The hGH-hPL multigene family is located in the 17th chromosome, concretely between the q22 and q24 regions occupying an approximately 50.000 pairs of nitrogen bases area. It is formed by 5 genes: two hGH and three hPL with a similarity between 91% and 95%:

- hGH-N: expressed in the pituitary gland somatotroph. It is the only one from this multigene family expressed in the hypophysis.
- hGH-V: expressed in low levels in the placenta. It codifies for a GH variety.
- hPL-1: pseudogene also found in the placenta that contains a mutation which avoids its removal.
- hPL-3 and hPL-4: found in the placenta. They codify for a lactogenic hormone also found in the placenta.

The similarity of this five genes is shown in their function, as it has been exposed previously, but also in their structure. Each of them is formed by 5 exons and 4 introns. Their length is also very similar. Moreover, the three hPL genes, which are all found in the placenta, contain an enhancer sequence (DNA sequence that increases the transcription levels in gene family).

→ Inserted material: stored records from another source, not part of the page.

-- ==== Sys2Proof/Laws/SameTake.lean ====
section
/-! SUPPORT. Frames of the operations of Machine/Take.lean. -/
namespace Sys2Proof.Machine

theorem State.finish_same {kl : List Kind} (hk : within [.mb, .ic, .perf, .pwr] kl = true) {s0 : State} {r : Res} (h : Same kl s0 r.state) (mb : Nat) : Same kl s0 (State.finish r mb) := by
  unfold State.finish
  split
  · exact State.mbDone_same (within_trans (by decide) hk) (Same.ite (State.modMb_same (within_trans (by decide) hk) h _ _) h) _ _ _
  · exact State.modMb_same (within_trans (by decide) hk) h _ _

theorem State.runPacket_same {kl : List Kind} (hk : within [.tb, .ref, .pps, .bx, .ch, .cl, .slot, .dec, .tim, .timWr, .brk, .bank, .mem, .ue, .dma, .posted, .mir, .env, .st, .mb, .qp, .grp, .ic, .err, .perf, .sec, .tamper, .pwr, .rtc, .deferred, .freeCnt] kl = true) {s0 s : State} (hs : Same kl s0 s) (mb : Nat) (env : Env) :
    Same kl s0 (State.runPacket s mb env) := by
  unfold State.runPacket
  repeat' first
    | with_reducible assumption
    | intro _
    | exact within_trans (by decide) hk
    | with_reducible apply State.mbDone_same
    | with_reducible apply State.sysReset_same
    | with_reducible apply State.guarded_same
    | with_reducible apply cmdGrpPrepare_same
    | with_reducible apply cmdGrpCommit_same
    | with_reducible apply cmdGrpAbandon_same
    | with_reducible apply Same.ite
    | split
    | with_reducible apply State.finish_same
    | with_reducible apply okay_same
    | dsimp only

theorem State.runSecure_same {kl : List Kind} (hk : within [.ch, .cl, .env, .st, .mb, .qp, .ic, .err, .perf, .sec, .tamper, .pwr] kl = true) {s0 s : State} (hs : Same kl s0 s) (mb : Nat) (env : Env) :
    Same kl s0 (State.runSecure s mb env) := by
  unfold State.runSecure
  repeat' first
    | with_reducible assumption
    | intro _
    | exact within_trans (by decide) hk
    | with_reducible apply State.modMb_same
    | with_reducible apply State.mbDone_same
    | with_reducible apply State.secDeliver_same
    | with_reducible apply Same.ite
    | split
    | dsimp only

theorem State.take_same {kl : List Kind} (hk : within [.tb, .ref, .pps, .bx, .ch, .cl, .slot, .dec, .tim, .timWr, .brk, .bank, .mem, .ue, .dma, .posted, .mir, .env, .st, .mb, .qp, .grp, .ic, .err, .perf, .sec, .tamper, .pwr, .rtc, .deferred, .freeCnt] kl = true) {s0 s : State} (hs : Same kl s0 s) (mb : Nat) (env : Env) :
    Same kl s0 (State.take s mb env) := by
  unfold State.take
  repeat' first
    | with_reducible assumption
    | intro _
    | exact within_trans (by decide) hk
    | with_reducible apply State.mbTake_same
    | with_reducible apply State.runPacket_same
    | with_reducible apply State.runSecure_same
    | with_reducible apply Same.ite
    | split
    | dsimp only

theorem execMessageTake_same {kl : List Kind} (hk : within [.tb, .ref, .pps, .bx, .ch, .cl, .slot, .dec, .tim, .timWr, .brk, .bank, .mem, .ue, .dma, .posted, .mir, .env, .st, .mb, .qp, .grp, .ic, .err, .perf, .sec, .tamper, .pwr, .rtc, .deferred, .freeCnt] kl = true) {s0 s : State} (hs : Same kl s0 s) (mb : Fin 8) (e : Env) :
    OSame kl s0 (execMessageTake mb e s) := by
  unfold execMessageTake
  repeat' first
    | with_reducible assumption
    | intro _
    | exact within_trans (by decide) hk
    | with_reducible apply OSame.next
    | with_reducible apply OSame.fault
    | with_reducible apply OSame.ite
    | with_reducible apply State.take_same
    | with_reducible apply Same.ite
    | split
    | dsimp only

theorem execGo_same {kl : List Kind} (hk : within [.mb, .goNext, .ic, .err, .perf, .pwr] kl = true) {s0 s : State} (hs : Same kl s0 s) (mb : Fin 8) :
    OSame kl s0 (execGo mb s) := by
  unfold execGo
  repeat' first
    | with_reducible assumption
    | intro _
    | exact within_trans (by decide) hk
    | with_reducible apply OSame.next
    | with_reducible apply OSame.fault
    | with_reducible apply OSame.ite
    | with_reducible apply State.mbGo_same
    | with_reducible apply Same.ite
    | split
    | dsimp only

theorem execSecureTimeout_same {kl : List Kind} (hk : within [.tb, .mb, .ic, .perf, .pwr] kl = true) {s0 s : State} (hs : Same kl s0 s) (mb : Fin 8) :
    OSame kl s0 (execSecureTimeout mb s) := by
  unfold execSecureTimeout
  repeat' first
    | with_reducible assumption
    | intro _
    | exact within_trans (by decide) hk
    | with_reducible apply OSame.next
    | with_reducible apply OSame.fault
    | with_reducible apply OSame.ite
    | with_reducible apply State.runTo_same
    | with_reducible apply State.mbDone_same
    | with_reducible apply Same.ite
    | split
    | dsimp only

theorem State.hostPost_same {kl : List Kind} (hk : within [.mb, .goNext, .ic, .err, .perf, .pwr] kl = true) {s0 s : State} (hs : Same kl s0 s) (m : Msg) (op : Nat) (p : List W32) :
    Same kl s0 (State.hostPost s m op p) := by
  unfold State.hostPost
  repeat' first
    | with_reducible assumption
    | intro _
    | exact within_trans (by decide) hk
    | with_reducible apply State.mbWrite_same
    | with_reducible apply State.mbGo_same
    | with_reducible apply Same.ite
    | with_reducible apply Same.each
    | split
    | dsimp only

theorem State.send_same {kl : List Kind} (hk : within [.tb, .ref, .pps, .bx, .ch, .cl, .slot, .dec, .tim, .timWr, .brk, .bank, .mem, .ue, .dma, .posted, .mir, .env, .st, .mb, .goNext, .qp, .grp, .ic, .err, .perf, .sec, .tamper, .pwr, .rtc, .deferred, .freeCnt] kl = true) {s0 s : State} (hs : Same kl s0 s) (m : Msg) (op : Nat) (p : List W32) :
    Same kl s0 (State.send s m op p) := by
  unfold State.send
  repeat' first
    | with_reducible assumption
    | intro _
    | exact within_trans (by decide) hk
    | with_reducible apply State.take_same
    | with_reducible apply State.hostPost_same
    | with_reducible apply Same.ite
    | split
    | dsimp only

Regarding the intergenic space, this has a length between 6000 and 13000 pb (1pb, picobarn = 10^{−36} cm^{2}). This space is filled with a series of intergenic sequences repeated along the complex. The function of this sequences has not been clearly defined yet.

== Function ==
It has been demonstrated that hGH-hPL multigene interacts with different hormones during pregnancy and produces different proteic products which are secreted in the maternal and fetal circulations. This interaction starts in the 6th week of pregnancy and it has an important influence on the fetus growth.
In the pregnant woman it increases its insulin-like growth factor (IGF) sintesys which regulates the fetus metabolism, stimulating the production of glucose and amino acids.

=== Proteic products ===
Every gene in this multigene family produces a specific proteic product which has a great importance in the regulation of pregnancy, concretely in the correct embryo growth.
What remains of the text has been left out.